Despite headlines to the contrary, docosahexaenoic acid (DHA) does not cure periodontal disease, or anything else. Omega-3s are nutrients not medicines. However, inadequate DHA intakes have health consequences. Omega-3 fatty acids, eicosapentaenoic acid (EPA) and DHA, are important for brain and cardiovascular health. From conception and throughout life.

Eating 12 ounces of fish weekly during pregnancy is important for the development of baby’s visual and nervous systems. DHA has important structural and functional roles in the brain. DHA is the principal structural fatty acid representing 97% of the omega-3 long-chain polyunsaturated fatty acid in the brain. As discussed earlier, DHA concentrations in cord blood are associated with better infant development and sleep.

DHA requirement may even increase after traumatic brain injury. We need to have a balanced intake of long-chain polyunsaturated fatty acids. Our diet tends to be filled with omega-6 fatty acids and low in omega-3s. We need DHA to nourish and maintain health brain function.
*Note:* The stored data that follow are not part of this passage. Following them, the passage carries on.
-- ==== Sys2Proof/Tests/Slice0.lean ====
section
/-! SUPPORT. The model's own tests: well-formedness refuses ill-formed terms; every constructor is decoded from a word
written out from the encodings of 30_encoding.md and 40 to 47; single steps against the worked examples of
95_vectors.md and of the rules; and a witness of the hypotheses of every obligation. -/

namespace Sys2Proof.Tests

set_option Elab.async false
set_option maxRecDepth 20000

open Machine

/-! ### Well-formedness: one ill-formed term for each check -/

def noBase : RM := .mem { seg := .ss, addr := .based16 .bp .none }

theorem test_wf_addresses_refused :
    ([.based16 .bp .none, .based32 .esp (.d8 0), .based32 .ebp .none, .sib .eax (some .esp) 0 .none,
      .sib .ebp none 0 .none, .sibAbs (some .esp) 0 0] : List Addr).all (fun a => !a.wf) = true := by decide

theorem test_wf_operands_refused :
    ([.add (.rmReg .w8 noBase .eax), .or (.regRm .w8 .eax noBase), .adc (.rmImm .w8 noBase 0), .sbb (.rmImm8 .s16 noBase 0),
      .and (.rmReg .w16 noBase .eax), .sub (.rmReg .w16 noBase .eax), .xor (.rmReg .w16 noBase .eax),
      .cmp (.rmReg .w16 noBase .eax), .inc (.rm .w8 noBase), .dec (.rm .w8 noBase), .neg .w8 noBase, .not .w8 noBase,
      .test (.rmReg .w8 noBase .eax), .test (.rmImm .w8 noBase 0), .mul .w8 noBase, .imul1 .w8 noBase,
      .imul2 .s16 .eax noBase, .imul3 .s16 .eax noBase 0, .imul3b .s16 .eax noBase 0, .div .w8 noBase, .idiv .w8 noBase,
      .rol .w8 noBase .one, .ror .w8 noBase .one, .rcl .w8 noBase .one, .rcr .w8 noBase .one, .shl .w8 noBase .one,
      .sal .w8 noBase .one, .shr .w8 noBase .one, .sar .w8 noBase .one] : List Instr).all (fun i => !i.wf) = true := by
  decide

theorem test_wf_operands_refused_transfer :
    ([.movRmReg .w8 noBase .eax, .movRegRm .w8 .eax noBase, .movRmImm .w8 noBase 0, .movRmSeg .s16 noBase 0,
      .movSegRm 0 noBase, .movzxByte .s16 .eax noBase, .movzxWord .s16 .eax noBase, .movsxByte .s16 .eax noBase,
      .movsxWord .s16 .eax noBase, .lea .s16 .eax noBase, .xchg .w8 noBase .eax, .pushRm .s16 noBase, .popRm .s16 noBase,
      .jmpRm .s16 noBase, .jmpFarMem .s16 noBase, .callRm .s16 noBase, .callFarMem .s16 noBase, .lgdt .s16 noBase,
      .lidt .s16 noBase, .sgdt .s16 noBase, .sidt .s16 noBase, .lldt noBase, .sldt .s16 noBase, .ltr noBase,
      .str .s16 noBase, .invlpg noBase, .arpl noBase .eax, .ud .oFF 7 noBase] : List Instr).all (fun i => !i.wf) = true := by
  decide

theorem test_wf_immediates_refused :
    ([.add (.accImm .w8 0x100), .add (.rmImm .w16 (.reg .eax) 0x10000), .test (.accImm .w16 0x10000),
      .test (.rmImm .w8 (.reg .eax) 0x100), .imul3 .s16 .eax (.reg .eax) 0x10000, .movRegImm .w8 .eax 0x100,
      .movRmImm .w16 (.reg .eax) 0x10000, .movAccMoffs .w8 { asz := .s16, seg := .ds, off := 0x10000 },
      .movMoffsAcc .w8 { asz := .s16, seg := .ds, off := 0x10000 }, .pushImm .s16 0x10000, .jmpNear .s16 0x10000,
      .jccNear .s16 .e 0x10000, .callNear .s16 0x10000, .jmpFarPtr .s16 0 0x10000, .callFarPtr .s16 0 0x10000]
      : List Instr).all (fun i => !i.wf) = true := by decide

theorem test_wf_slots_refused :
    ([.xchgAcc .s16 .eax, .popSeg .s16 .cs, .ud .o8F 0 (.reg .eax), .ud .oC6 0 (.reg .eax), .ud .oC7 0 (.reg .eax),
      .ud .oFE 1 (.reg .eax), .ud .oFF 6 (.reg .eax), .ud .o0F00 4 (.reg .eax), .ud .o0F01 4 (.reg .eax)]
      : List Instr).all (fun i => !i.wf) = true := by decide

/-! ### Decoding: a word for every constructor, and for every row of the address tables -/

/-- Each byte string decodes, in a 16-bit code segment, to its instruction, whole, and encodes back. -/
def decodes16 (l : List (List Byte × Instr)) : Bool :=
  l.all fun e => decide (decode .s16 e.1 = .ok e.2 e.1.length) && e.2.wf &&
    decide (decode .s32 (encode .s32 e.2) = .ok e.2 (encode .s32 e.2).length)

def al : RM := .reg .eax
def cl : RM := .reg .ecx
def dl : RM := .reg .edx
def bl : RM := .reg .ebx
/-- The memory operand `[0x0200]` of a 16-bit address. -/
def m200 : RM := .mem { seg := .ds, addr := .abs16 0x0200 }

theorem test_decode_arithmetic : decodes16 [
    ([0x00, 0xC8], .add (.rmReg .w8 al .ecx)),
    ([0x0B, 0x07], .or (.regRm .w16 .eax (.mem { seg := .ds, addr := .based16 .bx .none }))),
    ([0x14, 0x05], .adc (.accImm .w8 5)),
    ([0x66, 0x1D, 0x78, 0x56, 0x34, 0x12], .sbb (.accImm .w32 0x12345678)),
    ([0x80, 0x26, 0x00, 0x02, 0x7F], .and (.rmImm .w8 m200 0x7F)),
    ([0x81, 0xEB, 0x34, 0x12], .sub (.rmImm .w16 bl 0x1234)),
    ([0x83, 0xF6, 0xFE], .xor (.rmImm8 .s16 (.reg .esi) 0xFE)),
    ([0x38, 0xE3], .cmp (.rmReg .w8 bl .esp)),
    ([0x42], .inc (.reg .s16 .edx)),
    ([0x66, 0x4F], .dec (.reg .s32 .edi)),
    ([0xFE, 0x45, 0xFE], .inc (.rm .w8 (.mem { seg := .ds, addr := .based16 .di (.d8 0xFE) }))),
    ([0xFF, 0x8F, 0x00, 0x80], .dec (.rm .w16 (.mem { seg := .ds, addr := .based16 .bx (.full 0x8000) }))),
    ([0xF7, 0xDB], .neg .w16 bl),
    ([0xF6, 0x56, 0x00], .not .w8 (.mem { seg := .ss, addr := .based16 .bp (.d8 0) })),
    ([0x84, 0xD1], .test (.rmReg .w8 cl .edx)),
    ([0xA9, 0x00, 0x80], .test (.accImm .w16 0x8000)),
    ([0xF7, 0xC1, 0x01, 0x00], .test (.rmImm .w16 cl 1))] = true := by decide +kernel

theorem test_decode_multiply : decodes16 [
    ([0xF6, 0xE3], .mul .w8 bl), ([0xF7, 0xE9], .imul1 .w16 cl), ([0x0F, 0xAF, 0xC3], .imul2 .s16 .eax bl),
    ([0x69, 0xC3, 0x0A, 0x00], .imul3 .s16 .eax bl 10), ([0x6B, 0xD9, 0xFF], .imul3b .s16 .ebx cl 0xFF),
    ([0xF7, 0xF1], .div .w16 cl), ([0xF6, 0xFB], .idiv .w8 bl), ([0x98], .cbw .s16), ([0x66, 0x98], .cbw .s32),
    ([0x99], .cwd .s16)] = true := by decide +kernel

theorem test_decode_shifts : decodes16 [
    ([0xD0, 0xC0], .rol .w8 al .one), ([0xD1, 0xC9], .ror .w16 cl .one), ([0xD2, 0xD2], .rcl .w8 dl .cl),
    ([0xD3, 0xDB], .rcr .w16 bl .cl), ([0xC0, 0xE4, 0x03], .shl .w8 (.reg .esp) (.imm 3)),
    ([0xC1, 0xF5, 0x04], .sal .w16 (.reg .ebp) (.imm 4)), ([0x66, 0xD1, 0xEE], .shr .w32 (.reg .esi) .one),
    ([0xC1, 0xFF, 0x1F], .sar .w16 (.reg .edi) (.imm 0x1F))] = true := by decide +kernel

theorem test_decode_transfer : decodes16 [
    ([0x88, 0xE1], .movRmReg .w8 cl .esp), ([0x8B, 0x1E, 0x00, 0x02], .movRegRm .w16 .ebx m200),
    ([0xA0, 0x10, 0x00], .movAccMoffs .w8 { asz := .s16, seg := .ds, off := 0x10 }),
    ([0x2E, 0xA3, 0x00, 0x05], .movMoffsAcc .w16 { asz := .s16, seg := .cs, off := 0x500 }),
    ([0xB4, 0x7F], .movRegImm .w8 .esp 0x7F), ([0xC7, 0xC0, 0x34, 0x12], .movRmImm .w16 al 0x1234),
    ([0x8C, 0xD8], .movRmSeg .s16 al 3), ([0x8E, 0xD8], .movSegRm 3 al), ([0x0F, 0xB6, 0xC3], .movzxByte .s16 .eax bl),
    ([0x66, 0x0F, 0xB7, 0xC3], .movzxWord .s32 .eax bl), ([0x0F, 0xBE, 0xC3], .movsxByte .s16 .eax bl),
    ([0x66, 0x0F, 0xBF, 0xC8], .movsxWord .s32 .ecx al),
    ([0x67, 0x8D, 0x44, 0x58, 0x04], .lea .s16 .eax (.mem { seg := .ds, addr := .sib .eax (some .ebx) 1 (.d8 4) })),
    ([0x87, 0xD9], .xchg .w16 cl .ebx), ([0x93], .xchgAcc .s16 .ebx)] = true := by decide +kernel

theorem test_decode_stack_and_ports : decodes16 [
    ([0x54], .pushReg .s16 .esp), ([0x68, 0x34, 0x12], .pushImm .s16 0x1234), ([0x6A, 0xFF], .pushImm8 .s16 0xFF),
    ([0xFF, 0x36, 0x00, 0x02], .pushRm .s16 m200), ([0x5D], .popReg .s16 .ebp), ([0x8F, 0x06, 0x00, 0x02], .popRm .s16 m200),
    ([0x06], .pushSeg .s16 .es), ([0x0E], .pushSeg .s16 .cs), ([0x16], .pushSeg .s16 .ss), ([0x1E], .pushSeg .s16 .ds),
    ([0x0F, 0xA0], .pushSeg .s16 .fs), ([0x0F, 0xA8], .pushSeg .s16 .gs), ([0x07], .popSeg .s16 .es),
    ([0x17], .popSeg .s16 .ss), ([0x1F], .popSeg .s16 .ds), ([0x0F, 0xA1], .popSeg .s16 .fs),
    ([0x66, 0x0F, 0xA9], .popSeg .s32 .gs), ([0xE4, 0x61], .inImm 0x61), ([0xEC], .inDx), ([0xE6, 0x60], .outImm 0x60),
    ([0xEE], .outDx)] = true := by decide +kernel

theorem test_decode_strings : decodes16 [
    ([0xA4], .movsb .none .s16 .ds), ([0xF3, 0xA5], .movsw .s16 .repe .s16 .ds), ([0xF3, 0xA6], .cmpsb .repe .s16 .ds),
    ([0x66, 0xA7], .cmpsw .s32 .none .s16 .ds), ([0xAA], .stosb .none .s16), ([0xF3, 0xAB], .stosw .s16 .repe .s16),
    ([0x2E, 0xAC], .lodsb .none .s16 .cs), ([0xAD], .lodsw .s16 .none .s16 .ds), ([0xF2, 0xAE], .scasb .repne .s16),
    ([0x67, 0xAF], .scasw .s16 .none .s32)] = true := by decide +kernel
Don’t forget the heart benefits of omega-3 fatty acids. Intervention trials and numerous observational cohort studies from many countries support a primary cardiovascular health benefit for omega-3 fatty acids EPA and DHA. Omega-3 fatty acids help maintain normal triglyceride levels and reduce cardiovascular risk. Because our bodies are not very efficient at synthesizing EPA and DHA, it is important to consume these essential building blocks for a healthy body.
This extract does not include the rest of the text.